Люк содрогался от услышанного, проникаясь восхищением перед мужеством и самоотверженностью Бена …и бесконечной жалостью и состраданием к своему настоящему отцу.
Мальчик знал — Вейдер чувствует его состояние. Он видел это. И, может быть, поэтому еще не разорвался тончайший волосок, на котором подвешены сейчас все их судьбы.
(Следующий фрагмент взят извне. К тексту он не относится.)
-- ==== Sys2Proof/Machine/Mdp.lean ====
section
/-! DEFINITION. MDP: framing and authentication (R357 to R359), sessions (R363 to R366), sequence numbers, rates, and what every
request shares (R364, R367, R372, R373). -/
namespace Sys2Proof.Machine

/-! ### Datagrams (R358, R359) -/

/-- The fields of a datagram's header. -/
def mdpKind (d : Dgram) : Nat := leAt d.bytes 5 1
def mdpFlags (d : Dgram) : Nat := leAt d.bytes 6 1
def mdpOp (d : Dgram) : Nat := leAt d.bytes 7 1
def mdpSession (d : Dgram) : Nat := leAt d.bytes 8 4
def mdpSeq (d : Dgram) : Nat := leAt d.bytes 12 4
def mdpLen (d : Dgram) : Nat := leAt d.bytes 18 2

/-- MAGIC, the bytes "MDP1". -/
def mdpMagic : Nat := 0x3150444D

/-- A datagram of MDP's form: MAGIC, VERSION, and a length that its LEN accounts for. -/
def mdpForm (d : Dgram) : Bool :=
  decide (64 ≤ d.bytes.length) && decide (d.bytes.length ≤ 1452) && leAt d.bytes 0 4 == mdpMagic && leAt d.bytes 4 1 == 1 &&
    mdpLen d + 64 == d.bytes.length

/-- A header. -/
def mdpHeader (kind flags op sid seq status len nseq gt : Nat) : List Byte :=
  leBytes 4 mdpMagic ++ leBytes 1 1 ++ leBytes 1 kind ++ leBytes 1 flags ++ leBytes 1 op ++ leBytes 4 sid ++ leBytes 4 seq ++
    leBytes 2 status ++ leBytes 2 len ++ leBytes 4 nseq ++ leBytes 8 gt

/-- The IV of a datagram: SESSION, KIND, and SEQ, or NSEQ of a notification. -/
def mdpIv (sid kind n : Nat) : List Byte := leBytes 4 sid ++ leBytes 4 kind ++ leBytes 4 n

/-- The MAC key and the encryption key of what is sent, where it is encrypted. -/
structure Keys where
  mac : List Byte
  enc : Option (List Byte)
  deriving DecidableEq, Repr

/-- The keys under which a session's datagrams go (R359). -/
def Session.sendKeys (x : Session) : Keys := { mac := x.kmac, enc := if x.enc then some x.kenc else none }

/-- A datagram formed: its payload encrypted where the session has ENC, then its MAC. -/
def mdpSeal (k : Keys) (kind flags op sid seq status nseq gt : Nat) (payload : List Byte) : List Byte :=
  let len := payload.length + (if k.enc.isSome then 16 else 0)
  let h := mdpHeader kind (flags + ofBool k.enc.isSome) op sid seq status len nseq gt
  let body := match k.enc with
    | some key => Crypto.gcmSeal key (mdpIv sid kind (if kind = 2 then nseq else seq)) h payload
    | none => payload
  h ++ body ++ Crypto.hmac k.mac (h ++ body)

/-- The MAC of a datagram holds under a key. -/
def macHolds (key : List Byte) (d : Dgram) : Bool :=
  let n := d.bytes.length - 32
  Crypto.hmac key (d.bytes.take n) == d.bytes.drop n

/-- The payload as sent. -/
def mdpBody (d : Dgram) : List Byte := (d.bytes.drop 32).take (mdpLen d)

/-- The plaintext payload under a session: without ENC the payload, with it the opened ciphertext; none where the tag fails or
ENC is not as granted. -/
def mdpPlain (x : Session) (d : Dgram) : Option (List Byte) :=
  if (mdpFlags d).testBit 0 ≠ x.enc then none
  else if x.enc then
    Crypto.gcmOpen x.kenc (mdpIv (mdpSession d) (mdpKind d) (mdpSeq d)) (d.bytes.take 32) (mdpBody d)
  else some (mdpBody d)

/-- Bytes of a value padded to a multiple of 4 (R367). -/
def pad4 (bs : List Byte) : List Byte := fit (4 * ceilDiv bs.length 4) bs

/-! ### What the ports take (R357) -/

/-- The link-local address of a management port: modified EUI-64 of its MAC. -/
def linkLocal (s : State) (port : Nat) : BitVec 128 :=
  let m := leBytes 6 (od s 0x1F00 0x03 port)
  let b := fun i => nth 0 m i
  BitVec.ofNat 128 (beNat ([0xFE, 0x80, 0, 0, 0, 0, 0, 0, b 0 ^^^ 2, b 1, b 2, 0xFF, 0xFE, b 3, b 4, b 5]))

/-- An address is the port's own: its link-local one, or one of its four elements of MG_ADDR in use. -/
def ownAddress (s : State) (port : Nat) (a : BitVec 128) : Bool :=
  a == linkLocal s port ||
    (List.range 4).any (fun i =>
      let v := leBytes 17 (od s 0x1F00 0x05 (4 * port + i))
      leAt v 16 1 != 0 && beNat (v.take 16) == a.toNat)

/-- A datagram or frame that is dropped and counted (R357). -/
def foreign (s : State) : State := odCount s 0x1F00 0x26 0 32

/-- A frame that the ports do not take: IPv4, to another address, or to another UDP port than MDP's. -/
def foreignFrame (s : State) (d : Dgram) : Bool := d.ipv4 || !ownAddress s d.port d.dest || d.dport != 7439

/-! ### Readiness (R373, R398, R403) -/

/-- A management port is up. -/
def mgUp (s : State) (port : Nat) : Bool := od s 0x1F00 0x04 port == 1

/-- The dictionary is ready: the warden firmware runs, or the network form serves. -/
def dictReady (s : State) : Bool := s.boot.devState != 0 || networkForm s

/-- A datagram out of the port, and to the address, from which one came (R357). -/
def answerTo (s : State) (d : Dgram) (bytes : List Byte) : State := s.send (.datagram d.port d.addr d.udp bytes)

/-- A second of gt. -/
def secondOf (s : State) : Nat := s.counter.gt / 100000000

/-- STARTING: SEQ and OP copied, the stage in byte 0, a MAC of zeros; at most 2,000 a second, and those beyond are dropped and
counted (R373, R403). -/
def startingReply (d : Dgram) (s : State) : State :=
  let n := if s.mgmt.stSecond = secondOf s then s.mgmt.stCount else 0
  if 2000 ≤ n then odCount s 0x1F00 0x25 0 32
  else
    let s := { s with mgmt := { s.mgmt with stSecond := secondOf s, stCount := n + 1 } }
    answerTo s d (mdpHeader 5 0 (mdpOp d) 0 (mdpSeq d) 0 8 0 s.counter.gt ++ leBytes 8 (startingStage s) ++ List.replicate 32 0)

/-- A datagram dropped and counted in AUTH_FAILS (R359). -/
def authFail (s : State) : State := odCount s 0x1F00 0x21 0 32

/-! ### Sessions (R363, R366) -/

/-- Sessions without an accepted request for SESSION_IDLE_GT have ended (R366). -/
def idleOut (s : State) : State :=
  ((s.mgmt.sessions.filter (fun e => decide (e.2.last + od s 0x1F00 0x09 ≤ s.counter.gt))).map (·.1)).foldl endSession s

/-- The slot and session of a SESSION value. -/
def findSession (s : State) (sid : Nat) : Option (Nat × Session) :=
  List.find? (fun (e : Nat × Session) => e.2.sid.toNat == sid) s.mgmt.sessions

/-- The number that the next session takes, and the numbers used then: the lowest not used since the last L0 or L1; once all
are, from 1 again, skipping those in use. -/
def sessionNumber (s : State) : Nat × List Nat :=
  let inUse := (Assoc.values s.mgmt.sessions).map (fun x => bits x.sid 11 0)
  match lowest (fun n => !s.mgmt.used.contains n) 1 4095 with
  | some n => (n, s.mgmt.used ++ [n])
  | none =>
    let n := (lowest (fun n => !inUse.contains n) 1 4095).getD 1
    (n, inUse ++ [n])

/-- A block drawn from the entropy source, and counted (R422). -/
def drawBlock (s : State) : Nat × State :=
  let (n, s) := s.fresh
  (Config.entropy n, odSet s 0x1E00 0x22 0 (od s 0x1E00 0x22 + 1))

/-- The session keys of R363. -/
def sessionKey (label : String) (kp nc nd : List Byte) (sid : BitVec 32) : List Byte :=
  Crypto.hmac kp (ascii label ++ nc ++ nd ++ leBytes 4 sid.toNat)

/-- The payload of OPEN_REPLY. -/
def openPayload (principal role : Nat) (enc : Bool) (nd : List Byte) : List Byte :=
  leBytes 1 principal ++ leBytes 1 role ++ leBytes 1 (ofBool enc) ++ List.replicate 5 0 ++ fit 32 nd

/-- The refusal of an OPEN, keyed by the principal key. -/
def openRefused (s : State) (d : Dgram) (kp : List Byte) (principal status : Nat) : State :=
  answerTo s d (mdpSeal { mac := kp, enc := none } 4 0 0 0 0 status 0 s.counter.gt
    (openPayload principal (principalRole s principal) false (List.replicate 32 0)))

/-- A valid OPEN that is not refused: the session, its keys, and the reply. -/
def openAccept (s : State) (d : Dgram) (kp : List Byte) : State :=
  let pl := mdpBody d
  let principal := leAt pl 0 1
  let enc := (leAt pl 1 1).testBit 0
  let nc := slice pl 8 32
  let (n, used) := sessionNumber s
  let (a, s) := drawBlock s
  let (b, s) := drawBlock s
  let nd := leBytes 32 b
  let sid := BitVec.ofNat 32 (a % 2 ^ 20 * 4096 + n)
  let role := principalRole s principal
  let x : Session :=
    { sid := sid, principal := principal, role := role, enc := enc, kmac := sessionKey "MDPMAC01" kp nc nd sid,
      kenc := sessionKey "MDPENC01" kp nc nd sid, port := d.port, addr := d.addr, udp := d.udp, seq := 0, stored := [],
      nseq := 0, renewals := 0, opened := s.counter.gt, last := s.counter.gt, subs := [] }
  let slot := (lowest (fun i => (s.mgmt.sessions.find? i).isNone) 0 32).getD 0
  let nonces := s.mgmt.nonces ++ [nc]
  let s := { s with mgmt := { s.mgmt with sessions := s.mgmt.sessions.insert slot x, used := used,
                                          nonces := nonces.drop (nonces.length - 64) } }
  let s := odSet s 0x1F00 0x24 0 (satAdd 64 (od s 0x1F00 0x24) 1)
  answerTo s d (mdpSeal { mac := x.kmac, enc := none } 4 0 0 sid.toNat 0 0 0 s.counter.gt (openPayload principal role enc nd))

/-- OPEN of an authentic datagram: refused with MG-0x0A or EY-0x01, dropped when its nonce is one of the last 64, or accepted. -/
def openAuthentic (s : State) (d : Dgram) (kp : List Byte) (principal : Nat) : State :=
  if s.mgmt.nonces.contains (slice (mdpBody d) 8 32) then s
  else if 32 ≤ s.mgmt.sessions.length then openRefused s d kp principal (mg 0x0A)
  else if !entropyUp s then openRefused s d kp principal (reasonCode .ey 0x01)
  else openAccept s d kp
— Мы победили и уничтожили его вместе в тот день и возобновили схватку. Сейчас мы можем сделать то же самое. Объединим наши усилия, чтоб прогнать врага, как тогда. А затем, если ты пожелаешь, — сразимся, как сделали это в тот день. Или отдай меня под суд Империи. Я готов ответить перед тобой за все, в чем ты считаешь меня виновным, — устало закончил Оби-Ван.
«Но сам я не хочу боя, а хочу лишь спасти Падме и дать вам двоим, наконец, возможность поговорить и примириться. А если ты решишь другое… Что ж, для этой цели я готов пожертвовать собой», — вздохнув, подумал он, полностью открывая свои мысли и воспоминания Вейдеру.
Полностью впуская его в свои воспоминания о пятнадцати годах заботы о Падме и ее детях, которые были чисты, как воспоминания младенца.
К показанному им Оби-Ван мысленно прибавил еще небольшой кусочек информации. Несколько кодовых цифр.
После этого Вейдер тяжело задышал, деактивируя меч. Люк тоже чуть выдохнул.
— Разберемся, как получилось, что к этому имеешь доступ — ты. А по поводу …ее и детей… Даже если увиденное мной — не ложь, — все с той же ненавистью, но уже явно держа себя в руках, медленно проговорил он, — тебе все равно нет и не будет моего прощения, Кеноби.
Оби-Ван кивнул.
— Я понимаю. Поступи, как сочтешь нужным, когда мы спасем твою жену. Медлить нельзя. Если она попала к той, о которой я думаю… ее участь может быть жуткой. По дороге я разъясню наш план.
— Указывай путь. — Резким движением ситх распахнул дверь кабинета.
***
Хриплый голос у входа в тускенский шатер, где лежала пленная Падме, принадлежал низкорослому существу, вместо одного из желтых окуляров у которого сверкал большой красный камень**.
— Ты есть молодая. Я видеть, — сказало существо на ломаном общегалактическом наречии. — Тускен становиться мало. Мы принимать в племя пленников. Молодая женщина — очень хорошо. Мы можем пленить для тебя мужчину из ваших и вы будете наши люди. Детей родить, и они тоже наши. Навсегда.
— Нет! Нет! — в ужасе закричала пленница, забывая все утешения Шми. Жуткое предложение тускена вызвало содрогание в ней.
— Или так, — холодно сказало существо. — Или пленник умереть. Жертва крови радовать духов и наши воины. Тогда умрешь. Так да или нет? Мать А’Кхарр спрашивает только один раз.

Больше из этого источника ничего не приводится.